MyTravel Airways Limited was a British scheduled and charter airline with headquarters in Manchester, England. It operated worldwide holiday charter services mainly for its parent company, the MyTravel Group. The airline merged with Thomas Cook Airlines UK Limited in 2008 and was renamed Thomas Cook Airlines Limited.

The airline was founded in 1990 as Airtours International Airways and was to be the in-house airline for Airtours Holidays, (Going Places Travel Agent). In 1993 they purchased Inter European Airways and the fleet was merged. In 2002 Airtours changed their brand name to MyTravel and therefore Airtours International Airways became MyTravel Airways. During 2007 the MyTravel Group agreed to merge with Thomas Cook AG, and on 30 March 2008, MyTravel Airways was fully integrated into Thomas Cook Airlines.

MyTravel Airways A/S was the Danish sister airline of MyTravel Airways, which was re-branded Thomas Cook Airlines Scandinavia on 8 May 2008.

History
The Airtours tour operating company was founded by David Crossland and established its own in-house airline, Airtours International Airways, on 1 October 1990. It started operations on 11 March 1991 flying McDonnell Douglas MD-80 aircraft to destinations throughout Europe.

Cardiff-based Aspro Holidays and their inhouse airline, Inter European Airways, were acquired and integrated in November 1993 adding new aircraft types such as the Boeing 757 and Airbus A320 to the fleet. The MD83's were replaced in 1995–1996 with more Airbus A320s. In 1996 the parent company also acquired Danish charter airline Premiair. Airtours also had operations in Germany with airline FlyFTi, operating Airbus A320s until this was merged back into the UK fleet during 2003.

In the 1990s Airtours added long haul capabilities, with the addition of the Boeing 767 and McDonnell Douglas DC-10, flying holiday makers to destinations including the Caribbean and the United States. More Airbus aircraft joined the fleet during the 1990s with Airbus A320s, Airbus A321s and Airbus A330s accompanying the fleet of Boeing 757s, Boeing 767s and DC-10s. In 1995, the airline began offering pre-bookable seats, meal choices and duty-free on its flights – a practice that was subsequently adopted by many other UK charter airlines. The Airbus A330-200 aircraft delivered to Airtours in 1999 featured improved passenger amenities over older long haul aircraft and offered Premium Economy cabins in the form of Premiair Gold, something the Boeing 767 and DC-10 did not offer at the time. The Airbus A330-200's, operated by Thomas Cook for their long haul flights, were known for their unique cabin design. The special design forfeited several rows of seats in the middle of the plane for a steep staircase down to a lower partial deck, which incorporated a galley, three jumps seats, and 4 toilets.
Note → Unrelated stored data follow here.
/-- TXCLOCK from the start of a send clocks it to its end: the eight data bits of `ch.shift`, the odd parity, the
release, and the acknowledgement, whatever byte the operand names. FRAME_H2D is a whole transfer of the oldest queued
byte, from the expiry that ends the request. Model's choice: logs 5, 14 and 15. -/
def Obligations.ClockedSendCompletes : Prop :=
  (∀ (ch : Chan) (b : Byte) (a : Bool) (s : State), (s.chn ch).status = .sending → (s.chn ch).bitcnt = 1 →
    (s.chn ch).parity = true →
    let c := s.chn ch
    exec (.txclock ch b a) s = .next { s.setChn ch { c with
        status := .postSettle, bitcnt := 0, parity := oddParity c.shift, timerArmed := true,
        timerPeriod := s.cfg.tGapUs, err := a, dataOut := .rel } with
      wire := s.wire ++ sendWire ch c.shift (oddParity c.shift) ++ [.sent ch c.shift a] }) ∧
  (∀ (ch : Chan) (d : Byte) (p a : Bool) (s : State), (s.chn ch).status = .sendRequested →
    (s.chn ch).timerArmed = true → (s.chn ch).legal = true → (s.port ch).tx.len ≠ 0 →
    exec (.frameH2D ch d p a) s = .next (afterTransfer ch a s))

/-! ## What each context leaves alone (10_state.md, 60_exceptions.md) -/

/-- Whatever an interrupt context runs writes only its own channel record, its RX queue by pushes, its TX queue by pops,
and clears its kick latch; the other channel, the engines, the configuration and the interrupted foreground operation
stay. That the device byte rows and the wire rows are handler runs of their channel is the model's choice, logs 12 and
14. -/
def Obligations.InterruptSideFrame : Prop :=
  ∀ (i : Instr) (ch : Chan) (s t : State), isrChanOf i = some ch → exec i s = .next t → IsrWrites ch s t

/-- Whatever the foreground runs writes only the engines, RX queues by pops, TX queues by pushes, and sets kick latches;
no channel record and no line changes. Only GETMOVE writes the mouse engine (R51). That the host byte rows, the scancode
rows, and a LEN or FULL with no issuer named are foreground operations is the model's choice, logs 11, 13 and 18. -/
def Obligations.ForegroundFrame : Prop :=
  ∀ (i : Instr) (op : FgOp) (s t : State), fgOpOf i = some op → exec i s = .next t →
    FgWrites s t ∧ (i ≠ .getmove → t.ms = s.ms)

/-- Forms that store nothing: every slot of every queue buffer reads as before. That the slot a pop frees does is the
model's choice, log 3; that the scancode rows do, being a decode step and not the byte's arrival, is the model's choice,
log 13; so is that a TIMER, KICK, SETTLE or PULSE whose source is not enabled does, log 8. -/
def Obligations.FormsThatStoreNothing : Prop :=
  ∀ (i : Instr) (ch : Chan) (s t : State),
    i ∈ [Instr.timer ch, .kick ch, .settle ch, .pulse ch, .popTx ch, .popRx ch, .lenRx ch, .fullRx ch, .lenTx ch,
      .fullTx ch, .getsc, .locks, .ctrls, .scExtPrefix, .scBrkPrefix, .scE1] →
    exec i s = .next t → SameSlots s t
On 27 January 2002, Airtours International became the first airline to use the new Swanwick Air Traffic Centre, as flight AIH550 from Las Palmas to Birmingham was handed over to the new facility.

Following the renaming of the Airtours Group to the MyTravel Group in February 2002, the Airtours International and Premiair operations were rebranded as MyTravel Airways with effect from 1 May 2002. In October 2002 MyTravel Airways launched its scheduled low-fare airline, MyTravelLite, but this was reintegrated in 2003.

In common with airlines worldwide, MyTravel Airways saw a reduction in customers due to the effects of the September 11, 2001 attacks. Official statistics from the United Kingdom Civil Aviation Authority (see reference below) indicated that the number of passengers carried by MyTravel Airways UK increased from 7.21 million in 2001 to 7.52 million in 2002. However, the figure dropped to 4.38 million in 2005, due to the number of aircraft being reduced from 45 in early 2001 to 29 in 2005, as part of the restructuring of the wider MyTravel Group.

In late 2004 the last of the McDonnell Douglas DC-10s and the last Boeing 757 were withdrawn from the fleet. MyTravel Airways was the last British airline to operate DC-10s. In December 2005, MyTravel Aircraft Engineering (MTAE) became a wholly owned subsidiary of the MyTravel Group, based at Manchester Airport. The facility performed all light maintenance checks (up to 'C' Check) for MyTravel Airways and MyTravel Airways A/S, as well as work for third party airlines such as Skyservice, and has now been re-branded Thomas Cook Airlines Engineering following the merger.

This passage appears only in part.